Initiiert von kreativen Köpfen in Zusammenarbeit mit der Zeche Carl ist „Kunst schafft Stadt“ eines von insgesamt acht Projekten, das vom Land NRW bis Juli 2015 mit jeweils 120.000 Euro gefördert werden wird. Joscha Hendricksen, Mitglied des Netzwerk X, ist der künstlerische Leiter. Zuerst hat er Kunstschaffende aus dem Ruhrgebiet vernetzt, jetzt möchte er die Bürger aus Altenessen mit einbeziehen und für Kunst begeistern, um somit den Stadtteil zu beleben. Die sogenannte Soziokunst will Kunst für alle Menschen sein, jeder ist willkommen mitzumachen und seine Ideen zu präsentieren. Die Zeche Carl ist somit Treffpunkt und Plattform zugleich.

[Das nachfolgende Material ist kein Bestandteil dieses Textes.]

/-- What a write to each offset other than `CMD` leaves: an `RW` register holds the value (its bits [6:0] for the two
lengths), a buffer word its four lanes, and a write to an `RO` register changes nothing; every other register is
unchanged (rules R22, R28, R29, R37). The buffers are in canonical form, an invariant of the
model. -/
def Obligations.RegisterWrites : Prop :=
  ∀ (s : State) (v : Word), MemoryInv s →
    WriteLeaves s 0x010 v { s with len := v } ∧ WriteLeaves s 0x020 v { s with din0 := v } ∧
      WriteLeaves s 0x024 v { s with din1 := v } ∧ WriteLeaves s 0x028 v { s with opx := v } ∧
      WriteLeaves s 0x030 v { s with hlena := v.extractLsb' 0 7 } ∧
      WriteLeaves s 0x034 v { s with hlenb := v.extractLsb' 0 7 } ∧
      (∀ off, off % 4 = 0 → 0x100 ≤ off → off < 0x180 → ∃ m, WriteLeaves s off v { s with hbuf := m } ∧
        ∀ a, memRead m a = if off ≤ a ∧ a < off + 4 then v.extractLsb' (8 * (a - off)) 8 else memRead s.hbuf a) ∧
      ∀ off, off % 4 = 0 →
        (0x004 ≤ off ∧ off < 0x010) ∨ (0x014 ≤ off ∧ off < 0x01C) ∨ off = 0x02C ∨ (0x040 ≤ off ∧ off < 0x050) ∨
          (0x060 ≤ off ∧ off < 0x080) → WriteLeaves s off v s

/-- Rule R36: "A read of a reserved offset of the window (`10_state.md` rule R28) returns 0. A write to one changes no
state." -/
def Obligations.ReservedOffsetsAreInert : Prop :=
  ∀ (s : State) (off : Nat) (v : Word), off % 4 = 0 →
    off = 0x01C ∨ (0x038 ≤ off ∧ off < 0x040) ∨ (0x050 ≤ off ∧ off < 0x060) ∨ (0x080 ≤ off ∧ off < 0x100) ∨
      (0x180 ≤ off ∧ off < 0x200) →
    ReadsAs s off 0 ∧ WriteLeaves s off v s

/-- Rule R37: "Writing the same value twice to a register other than `CMD` has the same effect as writing it once." -/
def Obligations.WritingTwiceIsWritingOnce : Prop :=
  ∀ (s : State) (off : Nat) (v : Word), MemoryInv s → off % 4 = 0 → off < 0x200 → off ≠ 0 →
    ∃ t, WriteLeaves s off v t ∧ WriteLeaves t off v t

/-- Two canonical memories that read the same are equal data (log entry 9). -/
def Obligations.CanonicalMemoriesAreEqual : Prop :=
  ∀ m m' : Memory, Memory.wf m → Memory.wf m' → (∀ a, memRead m a = memRead m' a) → m = m'

/-- The window of the core at `TH_BASE` is the 512 addresses from there on, and the windows of cores at different bases
share no address (rules R8, R32, R44, R97). -/
def Obligations.WindowsAreDisjoint : Prop :=
  (∀ (p : Config.Platform) (addr off : Nat), windowOffset p addr = some off ↔ off < 512 ∧ addr = p.thBase + off) ∧
    ∀ (p q : Config.Platform) (addr : Nat), p.thBase ≠ q.thBase → windowOffset p addr ≠ none → windowOffset q addr = none

/-- Rule R27: `STATUS` is read-only, its fields, its hardwired zeros, its reset value, and what it reads as after a complete
session with no error. With the five phase codes of rule R16 and the seven error codes of rule R89 as numbers. -/
def Obligations.StatusLayout : Prop :=
  ∀ s : State,
    (∀ v, ReadsAs s 0x004 (statusWord s) ∧ WriteLeaves s 0x004 v s) ∧
      (statusWord s).extractLsb' 0 3 = s.phase.code ∧ (statusWord s).getLsbD 3 = false ∧
      (statusWord s).extractLsb' 4 3 = s.round ∧ (statusWord s).getLsbD 7 = false ∧
      (statusWord s).getLsbD 8 = s.err ∧ (statusWord s).getLsbD 9 = s.errovf ∧
      (statusWord s).extractLsb' 10 2 = 0 ∧ (statusWord s).extractLsb' 12 4 = s.errcode.code ∧
      (statusWord s).extractLsb' 16 16 = 0 ∧ statusWord State.reset = 0 ∧
      (s.phase = .done → s.round = 6 → s.err = false → s.errovf = false → s.errcode = .noError → statusWord s = 0x00000064) ∧
      ([.idle, .absorb, .tailed, .finalizing, .done] : List Phase).map (fun p => p.code.toNat) = [0, 1, 2, 3, 4] ∧
      ([.noError, .illegalCommand, .sequence, .countMismatch, .operandRange, .invalidEncoding, .lengthMismatch] :
        List ErrCode).map (fun e => e.code.toNat) = [0, 1, 2, 3, 4, 5, 6]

Einen konkreten Plan gibt es noch nicht, die Perspektive soll in der ersten Projektphase möglichst offen gehalten werden. Den Kick-Off gab das Mini-Festival am 7. und 8. Dezember. Theater, Konzerte, Kabarett, Musik und Video wurden dargeboten – eben Kunst in all ihren Facetten. Außerdem offene Workshops für Kinder, in denen man beatboxen, rappen oder sich die Welt der Stop-Motion Animationskunst näher bringen lassen konnte. Tische waren mit Papier überzogen und Stiften bestückt und die Besucher durften ihrem künstlerischen Talent nachgehen, während im Lichthof Beatboxer Jibel Jay, Schauspieler Manuel Schmidt oder das Orkestra Crosscultura performten. In der Kaue konnte man sich selbst als solchen titulierenden Dreckspop von Familie Staub aus Essen hören, die wider Erwarten tiefgründige Singer-Songwriter-Texte zum Besten gaben. Mit Dangerboy war noch eine Essener Band vertreten, die sich einer Mischung aus Postpunk und Rock’n’Roll widmete. Headliner war Thorsten „Nagel“ Nagelschmidt, ehemals Mitglied in der überregional bekannten Münsteraner Punkformation Muff Potter, als „Nagel und Band“. Bei der anschließenden Party konnte man in Kontakt mit den Künstlern treten oder einfach ausgelassen feiern. Team Supakool gaben mit ihrem Mix aus Breakbeat, Funk und Hip Hop den Rhythmus vor, Videoinstallationen sorgten für visuelle Untermalung.
Joscha Hendricksen stand als „Hahn von Opel“ mit einer Mischung aus Comedy und Musik selber auf der Bühne. Kunst ist für ihn mehr als „Malen“, kennt endlose Spielarten und ist keiner bestimmten Klientel vorbehalten. Er grenzt den Begriff deshalb auch von Kultur, die ihm zu abstrakt erscheint, ab. Kunst ist etwas Greifbares, Konkretes. In „Kunst schafft Stadt“ soll es daher auch um die Menschen gehen, die in ihrem Alltag keine Kunstschaffenden sind. Dabei ist alles erlaubt. Ab Januar gibt es zu diesem Zweck eine „Sprechstunde“ in der Zeche Carl. Dort kann dann jeder seine Vorschläge einreichen und so zum „Local Hero“ werden.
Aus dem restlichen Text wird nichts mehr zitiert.